DESCRIPTION OF THE TASK:
Copy out, unchanged, every line from the start of the records to the line that contains "def tOpen : Nat := 0x01", and stop there.

EXERCISE DATA:

-- ==== Sys2Proof/Machine/Odap.lean ====
section
/-! DEFINITION. ODAP on the tray bus, relays, management over VC0 and mailboxes (R364 to R374). -/

namespace Sys2Proof.Machine

open Sys2Proof

/-! ### Frames (R365, R366) -/

def tOpen : Nat := 0x01
def tOpenAck : Nat := 0x02
def tClose : Nat := 0x03
def tCloseAck : Nat := 0x04
def tRequest : Nat := 0x10
def tResponse : Nat := 0x11
def tRelayReq : Nat := 0x12
def tRelayResp : Nat := 0x13
def tProbe : Nat := 0x20
def tProbeAnswer : Nat := 0x21
def tStatus : Nat := 0x30

/-- The steward group address, the address of all stations, and this chip's own. -/
def groupMac : Nat := 0x030000005600
def allMac : Nat := 0x0300000056FF
def ownMac : Nat := Config.mac % 2 ^ 48

/-- The header (R366). -/
def frameHead (f : Frame) : List Byte :=
  beBytes 1 f.ver ++ beBytes 1 f.type ++ beBytes 1 f.flags ++ beBytes 1 f.role ++ beBytes 1 f.srole ++ beBytes 1 f.session ++
    beBytes 2 f.sseq ++ beBytes 1 f.dstPos ++ beBytes 1 f.resv ++ beBytes 4 f.seq ++ beBytes 4 f.tray ++ beBytes 2 f.len

/-- A frame's tag under a key. -/
def frameTag (key : List Byte) (f : Frame) : List Byte :=
  (hmac key (beBytes 6 f.srcMac ++ frameHead f ++ f.payload)).take 16

/-- A frame with its tag; without a key UNAUTH is set and the tag is zeros. -/
def tagged (key : Option (List Byte)) (f : Frame) : Frame :=
  match key with
  | some k => { f with tag := frameTag k f }
  | none =>
    let g := { f with flags := setBits f.flags 3 1 1 }
    { g with tag := List.replicate 16 0 }

/-- Whether a frame has a VER, TYPE and LEN that agree with it. -/
def frameOk (f : Frame) (type : Nat) : Bool :=
  f.ver == 1 && f.type == type && f.len == f.payload.length && decide (f.len ≤ 1024)

/-- A malformed frame dropped, or one whose tag is bad (R366). -/
def rxDrop (s : State) (f : Frame) : State :=
  (s.bumpSat R.MGT_RX_DROP 0 1).record 0xE003 uFcc [(8, f.srcMac), (1, f.type)]
def authFail (s : State) (f : Frame) : State :=
  (s.bumpSat R.MGT_AUTH_FAIL 0 1).record 0xE003 uFcc [(8, f.srcMac), (1, f.type)]

/-- Whether the chip is a steward. -/
def isSteward (s : State) : Bool := s.rd R.CLV_STW_ROLE 0 == 1 || s.rd R.CLV_STW_ROLE 0 == 2

/-- Whether a frame to the steward group is this chip's. -/
def forSteward (s : State) (f : Frame) : Bool := f.dstMac == groupMac && isSteward s

/-- Whether the FCC takes a frame: it runs, and the frame is the chip's own or a steward's. -/
def takes (s : State) (f : Frame) : Bool := s.fccUp && (f.dstMac == ownMac || forSteward s f)

/-- A frame of this chip, not yet tagged. -/
def newFrame (s : State) (dst type : Nat) (payload : List Byte) : Frame :=
  { srcMac := ownMac, dstMac := dst, ver := 1, type := type, flags := 0, role := 0, srole := 0, session := 0, sseq := 0,
    dstPos := 0xFE, seq := 0, tray := s.rd R.CLV_TRAY_ID 0, len := payload.length, payload := payload, tag := [] }

/-- A frame sent, as a steward's output with the next SSEQ or as a plain station's (R291). -/
def sendFrame (s : State) (steward : Bool) (key : Option (List Byte)) (f : Frame) : State :=
  if steward then
    if stwMay s then
      stwNext (s.emit (.frame (tagged key { f with srole := s.rd R.CLV_STW_ROLE 0, sseq := s.rd R.CLV_STW_SEQ 0 })))
    else s
  else s.emit (.frame (tagged key f))

/-- The tray key, where it is provisioned. -/
def trayKey (s : State) : Option (List Byte) := if keySet s 3 then some (s.rdB R.MGT_KEY_TRAY 0) else none

/-- Whether a frame's tag is that of the tray key. -/
def trayTagOk (s : State) (f : Frame) : Bool :=
  match trayKey s with
  | some k => !bitOf f.flags 3 && f.tag == frameTag k f
  | none => false

/-- The role a ROLE field names (R366, R373). -/
def roleOf (n : Nat) : Role :=
  match n with
  | 0 => .observer
  | 1 => .operator
  | 2 => .owner
  | _ => .vendor

/-! ### Sessions (R367) -/

/-- The session of a peer by its number, as a station's or a steward's. -/
def findSession (s : State) (peer number : Nat) (steward : Bool) : Option Session :=
  s.mgmt.sessions.find? fun x => x.peer == peer && x.number == number && x.steward == steward

/-- A session changed. -/
def modSession (s : State) (x : Session) (f : Session → Session) : State :=
  s.setMgmt { s.mgmt with sessions := s.mgmt.sessions.map fun y =>
    if y.peer = x.peer ∧ y.number = x.number then f y else y }

/-- A session taken off the list. -/
def dropSession (s : State) (x : Session) : State :=
  s.setMgmt { s.mgmt with sessions := s.mgmt.sessions.filter fun y => !(y.peer == x.peer && y.number == x.number) }

/-- The key of a role: the entry's, or the fused Vendor key (R371). -/
def roleKey (s : State) (role : Nat) : Option (List Byte) :=
  match role with
  | 0 => if keySet s 1 then some (s.rdB R.MGT_KEY_OBS 0) else none
  | 1 => if keySet s 2 then some (s.rdB R.MGT_KEY_OPR 0) else none
  | 3 => some Config.vendorKey
  | _ => none

/-- The places of the two peers that are free. -/
def freePeers (s : State) : List Nat := [0, 1].filter fun k => s.mgmt.sessions.all fun x => x.peerNo != k

/-- The session that has been idle longest. -/
def idlest (l : List Session) : Option Session :=
  match l with
  | [] => none
  | x :: r =>
    match idlest r with
    | some y => if y.lastNs < x.lastNs then some y else some x
    | none => some x

/-- An OPEN_ACK sent, with its session number. -/
def openAck (s : State) (f : Frame) (key : Option (List Byte)) (number : Nat) (payload : List Byte) : State :=
  sendFrame s (forSteward s f) key
    { newFrame s f.srcMac tOpenAck payload with role := f.role, session := number, seq := f.seq }

/-- An OPEN refused: SESSION 0xFF and reason 0x0E0D. -/
def refuseOpen (s : State) (f : Frame) (key : Option (List Byte)) : State := openAck s f key 0xFF (beBytes 2 rKey)

/-- A session opened at a place and number: nonce, session key, OPEN_ACK; event 0xE001. -/
def openAt (s : State) (f : Frame) (key : List Byte) (peerNo number : Nat) : State :=
  let c := s.rst.openCount
  let dev := (hmac key (f.payload ++ beBytes 4 (s.rd R.CLV_TRAY_ID 0) ++ beBytes 8 c)).take 16
  let ses := hmac key (f.payload ++ dev ++ beBytes 1 number ++ beBytes 1 f.role ++ beBytes 6 f.srcMac)
  let ack := dev ++ beBytes 2 (s.rd R.MGT_SESS_IDLE_S 0)
  let x : Session :=
    { peer := f.srcMac, peerNo := peerNo, number := number, role := f.role, nonce := f.payload, key := ses, ack := ack,
      lastNs := s.now, steward := forSteward s f }
  let s1 := (s.setMgmt { s.mgmt with sessions := s.mgmt.sessions ++ [x] }).modRst fun r =>
    { r with openCount := c + 1, openSaved := if (c + 1) % 1024 = 0 then c + 1 else r.openSaved }
  let s2 := (s1.bumpSat R.MGT_OPENS 0 1).record 0xE001 uFcc [(8, f.srcMac), (1, f.role), (1, number)]
  openAck s2 f (some key) number ack

/-- An accepted OPEN: a repeated one gets its OPEN_ACK again; a third peer is refused; a ninth session replaces the one
idle longest. -/
def openNew (s : State) (f : Frame) (key : List Byte) : State :=
  let mine := s.mgmt.sessions.filter fun x => x.peer == f.srcMac
  match mine.find? fun x => x.nonce == f.payload && x.role == f.role && x.steward == forSteward s f with
  | some x => openAck s f (some key) x.number x.ack
  | none =>
    match (mine.head?.map (·.peerNo)).orElse fun _ => (freePeers s).head? with
    | none => refuseOpen s f (some key)
    | some p =>
      match (List.range 8).find? fun n => mine.all fun x => x.number != n with
      | some n => openAt s f key p n
      | none =>
        match idlest mine with
        | some x => openAt (sessionEnded (dropSession s x) x seIdle) f key p x.number
        | none => s

/-- OPEN (R367). -/
def odapOpen (s : State) (f : Frame) : State :=
  if takes s f = false then s
  else if frameOk f tOpen = false ∨ f.payload.length ≠ 16 then rxDrop s f
  else
    match roleKey s f.role with
    | none => refuseOpen s f none
    | some key =>
      if f.tag ≠ frameTag key f then authFail s f
      else if s.serves (roleOf f.role) = false then refuseOpen s f (some key)
      else openNew s f key

/-- OPEN (R367). -/
def execOdapOpen (f : Frame) (s : State) : Host.Outcome State Fault Refusal := .next (odapOpen s f)

/-- CLOSE (R367). -/
def odapClose (s : State) (f : Frame) : State :=
  if takes s f = false then s
  else if frameOk f tClose = false then rxDrop s f
  else
    match findSession s f.srcMac f.session (forSteward s f) with
    | none => authFail s f
    | some x =>
      if f.tag ≠ frameTag x.key f then authFail s f
      else
        let s1 := sendFrame s x.steward (some x.key)
          { newFrame s f.srcMac tCloseAck [] with role := f.role, session := f.session, seq := f.seq }
        sessionEnded (dropSession s1 x) x seClose

/-- CLOSE (R367). -/
def execOdapClose (f : Frame) (s : State) : Host.Outcome State Fault Refusal := .next (odapClose s f)

/-- A session ends after MGT_SESS_IDLE_S without a request (R367). -/
def sessionIdle (s : State) (slot : Nat) : State :=
  match s.mgmt.sessions.find? fun x => x.peerNo * 8 + x.number == slot with
  | some x =>
    if x.running.isSome = true ∨ s.now < x.lastNs + (1000000000 * s.rd R.MGT_SESS_IDLE_S 0 : Nat) then s
    else sessionEnded (dropSession s x) x seIdle
  | none => s

/-- SESSION_IDLE_TIMEOUT (R367). -/
def execSessionIdleTimeout (slot : Nat) (s : State) : Host.Outcome State Fault Refusal := .next (sessionIdle s slot)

ANSWER TO THE EXERCISE:
-- ==== Sys2Proof/Machine/Odap.lean ====
section
/-! DEFINITION. ODAP on the tray bus, relays, management over VC0 and mailboxes (R364 to R374). -/

namespace Sys2Proof.Machine

open Sys2Proof

/-! ### Frames (R365, R366) -/

def tOpen : Nat := 0x01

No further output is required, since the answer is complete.